He got the nomination by promising to make Mexico pay for "the Wall." And all the Pubs fell in line when he did. Almost all of them, anyway.
Your latter point is perfectly circular. If I say that Bernie was harping on things that would be liabilities for her and that cost her the election, it is literally no answer to say, "everything he called out was borne out in the general." Hey, maybe he shouldn't have been calling them out.
For all you like to champion the authentic experience of the middle class, you have an odd view of how they consume politics. People don't just hear something once and respond to it. It's when they hear it over and over that it sticks. That's why we talk about amplifying messages. If Bernie had not been amplifying the "HRC is corrupt; we have a uniparty" then I believe she would have won. THAT is why I came to dislike the Bernie Bros. Not because I thought they were wrong about everything, but because they were more interested in purity than winning.

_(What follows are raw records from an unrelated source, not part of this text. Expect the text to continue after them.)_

-- ==== Sys2Proof/Machine/Ops.lean ====
section
/-!
DEFINITION. The operations over the state that every meaning is written with: how an operation
ends with a result, how it ends with a failure (the block's one kind of exception, rule R200),
what reset does, what the host reads, and the bound on operand lengths.
-/

namespace Sys2Proof.Machine

open Sys2Proof

/-- An operation ends with a result: `RES <- r`, `ST <- OK` (rule R12, rule R190). -/
def complete (r : Result) (s : State) : State :=
  { s with st := .ok, res := some r }

/-- `raise F` (rule R200): `ST <- F` and `RES <- none`; "no state is saved, because there is
none to save". There is no return beside it: "after a failure the very next transaction runs
exactly as it would after a success" (rule R202). -/
def raise (f : Failure) (s : State) : State :=
  { s with st := .failed f, res := none }

/-- The reset event (rule R220): every piece of state gets the reset value of rule R23, the
constants stay (rule R221). The host's remaining events and the number of draws are not the
block's and stay too. -/
def applyReset (s : State) : State :=
  { s with st := State.reset.st, res := State.reset.res, acc := State.reset.acc }

/-- A host read of `RES`: its value, or the refusal `EmptyRead` while it holds none
(rule R13, rule R196). -/
def readRes (s : State) : Except Refusal Result :=
  match s.res with
  | some r => .ok r
  | none => .error .emptyRead

/-- A host read of `ST` (rule R12). -/
def readSt (s : State) : Status := s.st

/-- The lengths of an instruction's sequence operands: the sequence's own, and for a sequence
of strings each string's too (rule R44). DESIGN CHOICE (assumption 13): every sequence operand
counts, as rule R44 and U18 say, although D25 adds "only `CRC` is affected by a bound". -/
def operandLengths (i : Instr) : List Nat :=
  match i with
  | .crc bytes => [bytes.length]
  | .decSt values => [values.length]
  | .prgDec bytes42 => [bytes42.length]
  | .prgEnc days => days.length :: days.map List.length
  | .bldRd _ => []
  | .bldSv _ _ => []
  | .bldSw _ _ => []
  | .litStatus => []
  | .litSettings => []
  | .litAutoOn => []
  | .litAutoOff => []
  | .frameRead _ _ _ => []
  | .frameSetParam _ _ _ _ _ => []
  | .frameSetSwitch _ _ _ _ => []
  | .frameStatusQuery _ _ => []
  | .frameSettingsQuery _ _ => []

/-- Whether an instruction's operands can be presented under the bound `NMAX` (rule R44, U18).
DESIGN CHOICE (assumption 13): the bound holds for `DEC.ST`, `PRG.DEC` and `PRG.ENC` as for
`CRC`, against the last sentence of D25. -/
def fitsBound (nmax : Option Nat) (i : Instr) : Bool :=
  match nmax with
  | none => true
  | some n => (operandLengths i).all (fun l => decide (l ≤ n))

/-- The refusal of a request that stands for no instruction (rule R63, rule R196). -/
def refusalOf (e : DecodeError) : Refusal :=
  match e with
  | .unknownOp opsel => .unknownOp opsel
  | .operandMismatch opsel => .operandMismatch opsel
  | .notI32 value => .notI32 value
  | .unknownFrame => .notAFrame
  | .frameLength => .notAFrame

end Sys2Proof.Machine
end

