-- ==== Sys2Proof/Laws/Operands.lean ====
section
/-!
SUPPORT. The arithmetic reading of the operand forms: what each combination of bytes is as a
number, and what a checked operand's elements are.
-/

namespace Sys2Proof.Machine

open Sys2Proof

/-- An element of the payload is the element of the reply at that offset (rule R37). -/
theorem payloadOf_getElem (values : List Byte) (h : 86 ≤ values.length) (k : Nat)
    (hk : k < 86) :
    (payloadOf values h)[k] = values[k]'(by omega) := by
  simp [payloadOf]

/-- An element of the bitmap is the byte of the sequence at that index. -/
theorem bitmapOf_getElem (bytes42 : List Byte) (h : bytes42.length = 42) (k : Nat)
    (hk : k < 42) :
    (bitmapOf bytes42 h)[k] = bytes42[k]'(by omega) := by
  simp [bitmapOf]

/-- Or-ing in a number above the bits of another adds it. -/
theorem or_shift (a b k : Nat) (h : a < 2 ^ k) : a ||| (b <<< k) = a + 2 ^ k * b := by
  rw [Nat.or_comm, Nat.shiftLeft_eq, Nat.mul_comm b, ← Nat.two_pow_add_eq_or_of_lt h, Nat.add_comm]

theorem u16le_toNat (lo hi : Byte) : (u16le lo hi).toNat = lo.toNat + 256 * hi.toNat := by
  have hl := lo.isLt
  have hh := hi.isLt
  have h2 : lo.toNat ||| (hi.toNat <<< 8) = lo.toNat + 256 * hi.toNat := or_shift _ _ 8 hl
  simp only [u16le, BitVec.toNat_or, BitVec.toNat_shiftLeft, BitVec.toNat_setWidth]
  rw [Nat.mod_eq_of_lt (by omega : lo.toNat < 2 ^ 16), Nat.mod_eq_of_lt (by omega : hi.toNat < 2 ^ 16),
    Nat.mod_eq_of_lt (by rw [Nat.shiftLeft_eq]; omega), h2]

theorem u24split_toNat (b0 b1 b2 : Byte) :
    (u24split b0 b1 b2).toNat = b0.toNat + 256 * b1.toNat + 65536 * b2.toNat := by
  have h0 := b0.isLt
  have h1 := b1.isLt
  have h2 := b2.isLt
  have e1 : b0.toNat ||| (b1.toNat <<< 8) = b0.toNat + 256 * b1.toNat := or_shift _ _ 8 h0
  have e2 : (b0.toNat + 256 * b1.toNat) ||| (b2.toNat <<< 16)
      = b0.toNat + 256 * b1.toNat + 65536 * b2.toNat := or_shift _ _ 16 (by omega)
  simp only [u24split, BitVec.toNat_or, BitVec.toNat_shiftLeft, BitVec.toNat_setWidth]
  rw [Nat.mod_eq_of_lt (by omega : b0.toNat < 2 ^ 24), Nat.mod_eq_of_lt (by omega : b1.toNat < 2 ^ 24),
    Nat.mod_eq_of_lt (by omega : b2.toNat < 2 ^ 24),
    Nat.mod_eq_of_lt (by rw [Nat.shiftLeft_eq]; omega),
    Nat.mod_eq_of_lt (by rw [Nat.shiftLeft_eq]; omega), e1, e2]

theorem u32le_toNat (b0 b1 b2 b3 : Byte) :
    (u32le b0 b1 b2 b3).toNat
      = b0.toNat + 256 * b1.toNat + 65536 * b2.toNat + 16777216 * b3.toNat := by
  have h0 := b0.isLt
  have h1 := b1.isLt
  have h2 := b2.isLt
  have h3 := b3.isLt
  have e1 : b0.toNat ||| (b1.toNat <<< 8) = b0.toNat + 256 * b1.toNat := or_shift _ _ 8 h0
  have e2 : (b0.toNat + 256 * b1.toNat) ||| (b2.toNat <<< 16)
      = b0.toNat + 256 * b1.toNat + 65536 * b2.toNat := or_shift _ _ 16 (by omega)
  have e3 : (b0.toNat + 256 * b1.toNat + 65536 * b2.toNat) ||| (b3.toNat <<< 24)
      = b0.toNat + 256 * b1.toNat + 65536 * b2.toNat + 16777216 * b3.toNat :=
    or_shift _ _ 24 (by omega)
  simp only [u32le, BitVec.toNat_or, BitVec.toNat_shiftLeft, BitVec.toNat_setWidth]
  rw [Nat.mod_eq_of_lt (by omega : b0.toNat < 2 ^ 32), Nat.mod_eq_of_lt (by omega : b1.toNat < 2 ^ 32),
    Nat.mod_eq_of_lt (by omega : b2.toNat < 2 ^ 32), Nat.mod_eq_of_lt (by omega : b3.toNat < 2 ^ 32),
    Nat.mod_eq_of_lt (by rw [Nat.shiftLeft_eq]; omega),
    Nat.mod_eq_of_lt (by rw [Nat.shiftLeft_eq]; omega),
    Nat.mod_eq_of_lt (by rw [Nat.shiftLeft_eq]; omega), e1, e2, e3]

/-- `temp16` is the one `s16` congruent to the little-endian number (rule R122, rule R123). -/
theorem temp16_spec (lo hi : Byte) :
    -32768 ≤ temp16 lo hi ∧ temp16 lo hi ≤ 32767 ∧
    temp16 lo hi % 65536 = (lo.toNat : Int) + 256 * hi.toNat := by
  have hl := lo.isLt
  have hh := hi.isLt
  simp only [temp16, s16le, sext16, u16le_toNat]
  split <;> omega

/-- The bit test as bit access (rule R126). -/
theorem bit_eq_getLsbD (b : Byte) (i : Nat) (hi : i < 8) : bit b i = b.getLsbD i := by
  unfold bit
  interval_cases i <;> revert b <;> decide

/-- The folded value, in range (rule R57). -/
theorem foldValue_lt (value : Int) : foldValue value < 65536 := by
  unfold foldValue; omega

theorem foldValue_cast (value : Int) : (foldValue value : Int) = value % 65536 := by
  unfold foldValue; omega

/-- The low and the high byte of a number below 65536 (rule R56, rule R57). -/
theorem lowHigh_toNat (n : Nat) (h : n < 65536) :
    (BitVec.ofNat 8 (n &&& 0xFF)).toNat + 256 * (BitVec.ofNat 8 (n >>> 8)).toNat = n := by
  have h1 : n &&& 0xFF = n % 2 ^ 8 := Nat.and_two_pow_sub_one_eq_mod n 8
  rw [h1, Nat.shiftRight_eq_div_pow]
  simp only [BitVec.toNat_ofNat]
  omega

/-- The calendar test as inequalities (rule R128). -/
theorem validDate_iff (y mo d h mi s : Nat) : validDate y mo d h mi s = true ↔
    (1 ≤ mo ∧ mo ≤ 12) ∧ 1 ≤ d ∧ d ≤ 31 ∧
    ((mo = 4 ∨ mo = 6 ∨ mo = 9 ∨ mo = 11) → d ≤ 30) ∧
    (mo = 2 → d ≤ 29 ∧ (d = 29 → ((y % 4 = 0 ∧ y % 100 ≠ 0) ∨ y % 400 = 0))) ∧
    h ≤ 23 ∧ mi ≤ 59 ∧ s ≤ 59 := by
  have hl : leap y = true ↔ ((y % 4 = 0 ∧ y % 100 ≠ 0) ∨ y % 400 = 0) := by simp [leap]
  simp only [validDate, Bool.and_eq_true, decide_eq_true_eq]
  by_cases h2 : mo = 2
  · by_cases h3 : leap y = true
    · have := hl.mp h3
      simp only [show daysInMonth y mo = 29 by simp [daysInMonth, h2, h3]]; omega
    · have := mt hl.mpr h3
      simp only [show daysInMonth y mo = 28 by simp [daysInMonth, h2, h3]]; omega
  · by_cases h4 : mo = 4 ∨ mo = 6 ∨ mo = 9 ∨ mo = 11
    · simp only [show daysInMonth y mo = 30 by simp [daysInMonth, h2, h4]]; omega
    · simp only [show daysInMonth y mo = 31 by simp [daysInMonth, h2, h4]]; omega

/-- The range of `BLD.SV` as inequalities (rule R93). -/
theorem valueAdmitted_iff (v : Int) : valueAdmitted v = true ↔ -32768 ≤ v ∧ v ≤ 65535 := by
  simp [valueAdmitted]

/-- The feeder minutes are one of the two neighbours (rule R150). -/
theorem minuteTenths_spec (secs : BitVec 32) (up : Bool) :
    (secs.toNat % 6 ≤ 2 → minuteTenths secs up = secs.toNat / 6) ∧
    (4 ≤ secs.toNat % 6 → minuteTenths secs up = secs.toNat / 6 + 1) ∧
    (secs.toNat % 6 = 3 → minuteTenths secs up = if up then secs.toNat / 6 + 1 else secs.toNat / 6) := by
  simp only [minuteTenths]
  refine ⟨fun h => by simp [h], fun h => ?_, fun h => by simp [h]⟩
  rw [if_neg (by omega), if_neg (by omega)]

end Sys2Proof.Machine
end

To his credit, Bernie -- though he evidently fucking hates Kamala -- did not take any shots at the nominee this year or in 2020. He learned. And some of the anti-HRC stuff may have been sparked by him but really carried through by his supporters. It wasn't Bernie who Sarah Silverman said was being ridiculous.
Anyway, when I want to figure out what motivates voters, I think it's useful to start with the things they chant relentlessly at rallies. When they go to rallies dressed up like walls, and chant Build The Wall non-stop except when they are chanting "Lock Her Up" -- I don't know. Maybe those are the things that are exciting them?
That's my major problem with your analysis. It's like you didn't watch anything that happened in the campaign, or anything that Trump supporters say on a regular basis -- even on these message boards. I know you did. I know you know it. I just don't understand why you discount as if it's meaningless. The idea that "well, if we gave them something to be excited about in their lives, they wouldn't turn to hate" isn't implausible, but it's not convincing given the relative paucity of the evidence supporting it.